(Stored items from a collection)
Start of Block

/-! ## `State.nextInputs` -/

@[simp] theorem State.nextInputs_v (s : State) : (s.nextInputs).v = s.v := rfl
@[simp] theorem State.nextInputs_I (s : State) : (s.nextInputs).I = s.I := rfl
@[simp] theorem State.nextInputs_pc (s : State) : (s.nextInputs).pc = s.pc := rfl
@[simp] theorem State.nextInputs_stack (s : State) : (s.nextInputs).stack = s.stack := rfl
@[simp] theorem State.nextInputs_delay (s : State) : (s.nextInputs).delay = s.delay := rfl
@[simp] theorem State.nextInputs_sound (s : State) : (s.nextInputs).sound = s.sound := rfl
@[simp] theorem State.nextInputs_mem (s : State) : (s.nextInputs).mem = s.mem := rfl
@[simp] theorem State.nextInputs_fb (s : State) : (s.nextInputs).fb = s.fb := rfl
@[simp] theorem State.nextInputs_cfg (s : State) : (s.nextInputs).cfg = s.cfg := rfl
@[simp] theorem State.nextInputs_keys (s : State) : (s.nextInputs).keys = Config.keysAt (s.inputIx + 1) := rfl
@[simp] theorem State.nextInputs_rnd (s : State) : (s.nextInputs).rnd = Config.rndAt (s.inputIx + 1) := rfl
@[simp] theorem State.nextInputs_inputIx (s : State) : (s.nextInputs).inputIx = s.inputIx + 1 := rfl
@[simp] theorem State.nextInputs_faultOut (s : State) : (s.nextInputs).faultOut = s.faultOut := rfl
@[simp] theorem State.nextInputs_faultSeen (s : State) : (s.nextInputs).faultSeen = s.faultSeen := rfl

/-! ## `State.present` -/

@[simp] theorem State.present_v (s : State) (k : BitVec 16) (r : Byte) : (s.present k r).v = s.v := rfl
@[simp] theorem State.present_I (s : State) (k : BitVec 16) (r : Byte) : (s.present k r).I = s.I := rfl
@[simp] theorem State.present_pc (s : State) (k : BitVec 16) (r : Byte) : (s.present k r).pc = s.pc := rfl
@[simp] theorem State.present_stack (s : State) (k : BitVec 16) (r : Byte) : (s.present k r).stack = s.stack := rfl
@[simp] theorem State.present_delay (s : State) (k : BitVec 16) (r : Byte) : (s.present k r).delay = s.delay := rfl
@[simp] theorem State.present_sound (s : State) (k : BitVec 16) (r : Byte) : (s.present k r).sound = s.sound := rfl
@[simp] theorem State.present_mem (s : State) (k : BitVec 16) (r : Byte) : (s.present k r).mem = s.mem := rfl
@[simp] theorem State.present_fb (s : State) (k : BitVec 16) (r : Byte) : (s.present k r).fb = s.fb := rfl
@[simp] theorem State.present_cfg (s : State) (k : BitVec 16) (r : Byte) : (s.present k r).cfg = s.cfg := rfl
@[simp] theorem State.present_keys (s : State) (k : BitVec 16) (r : Byte) : (s.present k r).keys = k := rfl
@[simp] theorem State.present_rnd (s : State) (k : BitVec 16) (r : Byte) : (s.present k r).rnd = r := rfl
@[simp] theorem State.present_inputIx (s : State) (k : BitVec 16) (r : Byte) : (s.present k r).inputIx = s.inputIx := rfl
@[simp] theorem State.present_faultOut (s : State) (k : BitVec 16) (r : Byte) : (s.present k r).faultOut = s.faultOut := rfl
@[simp] theorem State.present_faultSeen (s : State) (k : BitVec 16) (r : Byte) : (s.present k r).faultSeen = s.faultSeen := rfl

/-! ## `State.writeVs` keeps every field but the registers -/

@[simp] theorem State.writeVs_I (bs : List Byte) : ∀ (s : State) (i : Nat), (s.writeVs i bs).I = s.I := by
  induction bs with
  | nil => intro s i; rfl
  | cons b rest ih => intro s i; simp [State.writeVs, ih]
@[simp] theorem State.writeVs_pc (bs : List Byte) : ∀ (s : State) (i : Nat), (s.writeVs i bs).pc = s.pc := by
  induction bs with
  | nil => intro s i; rfl
  | cons b rest ih => intro s i; simp [State.writeVs, ih]
@[simp] theorem State.writeVs_stack (bs : List Byte) : ∀ (s : State) (i : Nat), (s.writeVs i bs).stack = s.stack := by
  induction bs with
  | nil => intro s i; rfl
  | cons b rest ih => intro s i; simp [State.writeVs, ih]
@[simp] theorem State.writeVs_delay (bs : List Byte) : ∀ (s : State) (i : Nat), (s.writeVs i bs).delay = s.delay := by
  induction bs with
  | nil => intro s i; rfl
  | cons b rest ih => intro s i; simp [State.writeVs, ih]
@[simp] theorem State.writeVs_sound (bs : List Byte) : ∀ (s : State) (i : Nat), (s.writeVs i bs).sound = s.sound := by
  induction bs with
  | nil => intro s i; rfl
  | cons b rest ih => intro s i; simp [State.writeVs, ih]
@[simp] theorem State.writeVs_mem (bs : List Byte) : ∀ (s : State) (i : Nat), (s.writeVs i bs).mem = s.mem := by
  induction bs with
  | nil => intro s i; rfl
  | cons b rest ih => intro s i; simp [State.writeVs, ih]
@[simp] theorem State.writeVs_fb (bs : List Byte) : ∀ (s : State) (i : Nat), (s.writeVs i bs).fb = s.fb := by
  induction bs with
  | nil => intro s i; rfl
  | cons b rest ih => intro s i; simp [State.writeVs, ih]
@[simp] theorem State.writeVs_cfg (bs : List Byte) : ∀ (s : State) (i : Nat), (s.writeVs i bs).cfg = s.cfg := by
  induction bs with
  | nil => intro s i; rfl
  | cons b rest ih => intro s i; simp [State.writeVs, ih]
@[simp] theorem State.writeVs_keys (bs : List Byte) : ∀ (s : State) (i : Nat), (s.writeVs i bs).keys = s.keys := by
  induction bs with
  | nil => intro s i; rfl
  | cons b rest ih => intro s i; simp [State.writeVs, ih]
@[simp] theorem State.writeVs_rnd (bs : List Byte) : ∀ (s : State) (i : Nat), (s.writeVs i bs).rnd = s.rnd := by
  induction bs with
  | nil => intro s i; rfl
  | cons b rest ih => intro s i; simp [State.writeVs, ih]
@[simp] theorem State.writeVs_inputIx (bs : List Byte) : ∀ (s : State) (i : Nat), (s.writeVs i bs).inputIx = s.inputIx := by
  induction bs with
  | nil => intro s i; rfl
  | cons b rest ih => intro s i; simp [State.writeVs, ih]
@[simp] theorem State.writeVs_faultOut (bs : List Byte) : ∀ (s : State) (i : Nat), (s.writeVs i bs).faultOut = s.faultOut := by
  induction bs with
  | nil => intro s i; rfl
  | cons b rest ih => intro s i; simp [State.writeVs, ih]
@[simp] theorem State.writeVs_faultSeen (bs : List Byte) : ∀ (s : State) (i : Nat), (s.writeVs i bs).faultSeen = s.faultSeen := by
  induction bs with
  | nil => intro s i; rfl
  | cons b rest ih => intro s i; simp [State.writeVs, ih]

/-! ## `State.writeWithFlag` -/

@[simp] theorem State.writeWithFlag_I (s : State) (x : Nibble) (r : Byte) (c : Bool) : (s.writeWithFlag x r c).I = s.I := rfl
@[simp] theorem State.writeWithFlag_pc (s : State) (x : Nibble) (r : Byte) (c : Bool) : (s.writeWithFlag x r c).pc = s.pc := rfl
@[simp] theorem State.writeWithFlag_stack (s : State) (x : Nibble) (r : Byte) (c : Bool) : (s.writeWithFlag x r c).stack = s.stack := rfl
@[simp] theorem State.writeWithFlag_delay (s : State) (x : Nibble) (r : Byte) (c : Bool) : (s.writeWithFlag x r c).delay = s.delay := rfl
@[simp] theorem State.writeWithFlag_sound (s : State) (x : Nibble) (r : Byte) (c : Bool) : (s.writeWithFlag x r c).sound = s.sound := rfl
@[simp] theorem State.writeWithFlag_mem (s : State) (x : Nibble) (r : Byte) (c : Bool) : (s.writeWithFlag x r c).mem = s.mem := rfl
@[simp] theorem State.writeWithFlag_fb (s : State) (x : Nibble) (r : Byte) (c : Bool) : (s.writeWithFlag x r c).fb = s.fb := rfl
@[simp] theorem State.writeWithFlag_cfg (s : State) (x : Nibble) (r : Byte) (c : Bool) : (s.writeWithFlag x r c).cfg = s.cfg := rfl
@[simp] theorem State.writeWithFlag_keys (s : State) (x : Nibble) (r : Byte) (c : Bool) : (s.writeWithFlag x r c).keys = s.keys := rfl
@[simp] theorem State.writeWithFlag_rnd (s : State) (x : Nibble) (r : Byte) (c : Bool) : (s.writeWithFlag x r c).rnd = s.rnd := rfl
@[simp] theorem State.writeWithFlag_inputIx (s : State) (x : Nibble) (r : Byte) (c : Bool) : (s.writeWithFlag x r c).inputIx = s.inputIx := rfl
@[simp] theorem State.writeWithFlag_faultOut (s : State) (x : Nibble) (r : Byte) (c : Bool) : (s.writeWithFlag x r c).faultOut = s.faultOut := rfl
@[simp] theorem State.writeWithFlag_faultSeen (s : State) (x : Nibble) (r : Byte) (c : Bool) : (s.writeWithFlag x r c).faultSeen = s.faultSeen := rfl

/-! ## Reading a register after an update -/

/-- A register read sees the last write to that register. -/
@[simp] theorem State.readV_writeV (s : State) (x y : Nibble) (b : Byte) :
    (s.writeV x b).readV y = if y = x then b else s.readV y := by
  simp only [State.writeV, State.readV, Vector.getElem_set, BitVec.toNat_inj, eq_comm]

/-- Two states with the same register file read alike. -/
theorem State.readV_congr (s t : State) (h : t.v = s.v) (x : Nibble) : t.readV x = s.readV x := by
  simp [State.readV, h]

@[simp] theorem State.readV_setI (s : State) (a : Word) (y : Nibble) : (s.setI a).readV y = s.readV y := rfl
@[simp] theorem State.readV_setStack (s : State) (st : List Word) (y : Nibble) : (s.setStack st).readV y = s.readV y := rfl
@[simp] theorem State.readV_setDelay (s : State) (b : Byte) (y : Nibble) : (s.setDelay b).readV y = s.readV y := rfl
@[simp] theorem State.readV_setSound (s : State) (b : Byte) (y : Nibble) : (s.setSound b).readV y = s.readV y := rfl
@[simp] theorem State.readV_setMem (s : State) (m : Memory) (y : Nibble) : (s.setMem m).readV y = s.readV y := rfl
@[simp] theorem State.readV_setFb (s : State) (f : FrameBuffer) (y : Nibble) : (s.setFb f).readV y = s.readV y := rfl
@[simp] theorem State.readV_tickTimers (s : State) (y : Nibble) : (s.tickTimers).readV y = s.readV y := rfl
@[simp] theorem State.readV_retire (s : State) (a : Word) (y : Nibble) : (s.retire a).readV y = s.readV y := rfl
@[simp] theorem State.readV_nextInputs (s : State) (y : Nibble) : (s.nextInputs).readV y = s.readV y := rfl
@[simp] theorem State.readV_present (s : State) (k : BitVec 16) (r : Byte) (y : Nibble) : (s.present k r).readV y = s.readV y := rfl

/-- R110: the flag is written last, so VF reads as the flag whatever the destination. -/
@[simp] theorem State.readV_writeWithFlag (s : State) (x y : Nibble) (r : Byte) (c : Bool) :
    (s.writeWithFlag x r c).readV y = if y = vf then flagByte c else if y = x then r else s.readV y := by
  simp [State.writeWithFlag]

/-- The block write of LoadReg: register `r` takes the byte of its place in the block. -/
theorem State.readV_writeVs (bs : List Byte) : ∀ (s : State) (i : Nat) (r : Nibble), i + bs.length ≤ 16 →
    (s.writeVs i bs).readV r =
      if h : i ≤ r.toNat ∧ r.toNat < i + bs.length then bs[r.toNat - i]'(by omega) else s.readV r := by
  induction bs with
  | nil => intro s i r _; simp [State.writeVs]
  | cons b rest ih =>
    intro s i r hle
    simp only [List.length_cons] at hle
    have hr : r = BitVec.ofNat 4 i ↔ r.toNat = i := by
      rw [← BitVec.toNat_inj, BitVec.toNat_ofNat, Nat.mod_eq_of_lt (by omega)]
    rw [State.writeVs, ih _ _ _ (by omega), State.readV_writeV]
    by_cases he : r.toNat = i
    · have : r = BitVec.ofNat 4 i := hr.mpr he
      rw [dif_neg (by omega), if_pos this, dif_pos ⟨he.ge, by simp [he]⟩]
      simp [he]
    · rw [if_neg (mt hr.mp he)]
      by_cases hin : i + 1 ≤ r.toNat ∧ r.toNat < i + 1 + rest.length
      · rw [dif_pos hin, dif_pos (by simp only [List.length_cons]; omega)]
        have : r.toNat - i = (r.toNat - (i + 1)) + 1 := by omega
        simp [this]
      · rw [dif_neg hin, dif_neg (by simp only [List.length_cons]; omega)]

/-- `firstVs` lists the registers in order. -/
theorem State.firstVs_getElem (s : State) (n : Nat) (r : Nibble) (h : r.toNat < (s.firstVs n).length) :
    (s.firstVs n)[r.toNat] = s.readV r := by
  simp [State.firstVs, State.readV]

@[simp] theorem State.firstVs_length (s : State) (n : Nat) (h : n ≤ 16) : (s.firstVs n).length = n := by
  simp [State.firstVs, h]

/-- The timer tick in numbers: minus 1, floored at 0 (R104). -/
@[simp] theorem tickDown_toNat (b : Byte) : (tickDown b).toNat = b.toNat - 1 := by
  unfold tickDown
  split
  · next h => simp [h]
  · next h =>
    have : b.toNat ≠ 0 := fun h0 => h (BitVec.eq_of_toNat_eq (by simpa using h0))
    rw [BitVec.toNat_sub]
    have := b.isLt
    simp
    omega

end Sys2Proof.Machine
end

End of Block

Task directions :: Starting at the first line of the records, print each line exactly, stopping after the line that contains "(s.nextInputs).fb = s.fb := rfl".

Answer to this exercise ::
/-! ## `State.nextInputs` -/

@[simp] theorem State.nextInputs_v (s : State) : (s.nextInputs).v = s.v := rfl
@[simp] theorem State.nextInputs_I (s : State) : (s.nextInputs).I = s.I := rfl
@[simp] theorem State.nextInputs_pc (s : State) : (s.nextInputs).pc = s.pc := rfl
@[simp] theorem State.nextInputs_stack (s : State) : (s.nextInputs).stack = s.stack := rfl
@[simp] theorem State.nextInputs_delay (s : State) : (s.nextInputs).delay = s.delay := rfl
@[simp] theorem State.nextInputs_sound (s : State) : (s.nextInputs).sound = s.sound := rfl
@[simp] theorem State.nextInputs_mem (s : State) : (s.nextInputs).mem = s.mem := rfl
@[simp] theorem State.nextInputs_fb (s : State) : (s.nextInputs).fb = s.fb := rfl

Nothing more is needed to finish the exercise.